There are many kind of transparent proxy configurations, the one he could meant, could be the torified user account. Maybe not the anonymizing middlebox. The Tor-Workstation does not have a own local DNS resolver and can not access the Tor-Gateways local DNS resolver. I guess with local route he means what's shown in the left column with 'route'. Even when adding new routers I do not think he could reach the Tor-Gateways local DNS resolver, as it's firewalled. I am really unsure what he means with "/29 point-to-point router path", I found no reference for it on Google. It would be nice if any other peers could look into that issue. In doubt we should ask a question about DNS leaks with transparent proxy on the Tor users mailing list, posting only very few things, only the relevant conf
- (anonymous) Yes that's what I meant. Suppose it's just PPPoE/PPTP. "/29" must mean subnet, I have no idea why exactly that one, /31 would make some sense to me because it's specially for point-to-point. I can't see how this could apply to our design, there is no way to bypass T-G from the T-W. This would only be a problem if Tor itself does something stupid. The "Connect to a Tor Gateway on your local network using PPTP VPN (OPTIONAL)" is probably affected but that's not really a problem because that set up assumes and uncompromised client with proxy obeying applications.
(proper) Okay, I overworked the TorBOX/LeakTests it's now hopefully more copy and paste friendly, to make it more inviting to use it. Also no leaks with VirtualBox found. Imho we can close this ticket. As long as no new users test for leaks or new developers look into, we won't come up with new ways to test for leaking. We can make a notice on the front page, that we done our best for leak testing and invite people to do further leak testing. It's now like with any software project, we done our best, anyone is invited to audit, and if someone reports a vulnerability, we'll try to close it. -- (anonymous) Agreed. CLOSED.

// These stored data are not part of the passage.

-- ==== Sys2Proof/Machine/System.lean ====
section
/-! DEFINITION. HALT and the catch-all row (45_halt_unrecognized.md R190, R191). -/

namespace Sys2Proof.Machine

/-- `HALT`: it makes no ALU call (R190, C9). -/
def execHalt (s : State) : StepOutcome := .next (halt .haltInstruction s)

/-- An unrecognized opcode: reported, no other effect, the run continues (R191). -/
def execUnrecognized (op : Token) (args : List Token) (s : State) : StepOutcome :=
  .next (s.emit (.unrecognized { op := op, args := args }))

end Sys2Proof.Machine
end

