-- ==== Sys2Proof/Machine/Step.lean ====
section
/-! DEFINITION. One step of the machine: one cycle (40_cycle.md R110, R114). -/

namespace Sys2Proof.Machine

/-- One cycle while the run is in progress; a run that is over stays as it is. -/
def step (s : State) : Host.Outcome State Fault Refusal := cycle s

/-- The state with the instruction that `w` spells where the next fetch reads (assumption 11). -/
def State.withFetchWord (s : State) (nbits w : Nat) : State := placeFetchWord s nbits w

end Sys2Proof.Machine
end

(proper) We can encourage to do more individual leak testing by adding all necessary stuff by default. The packager is compelled to do testing, which includes leak testing and this task is time consuming enough. Should we add installing and configuring the necessary tools for leak testing by default into T-G and T-W script?
(proper) It's probable not too much work to do that and disk space shouldn't hurt too much as well. I'd do it. Should we also deploy the leak test scripts by default?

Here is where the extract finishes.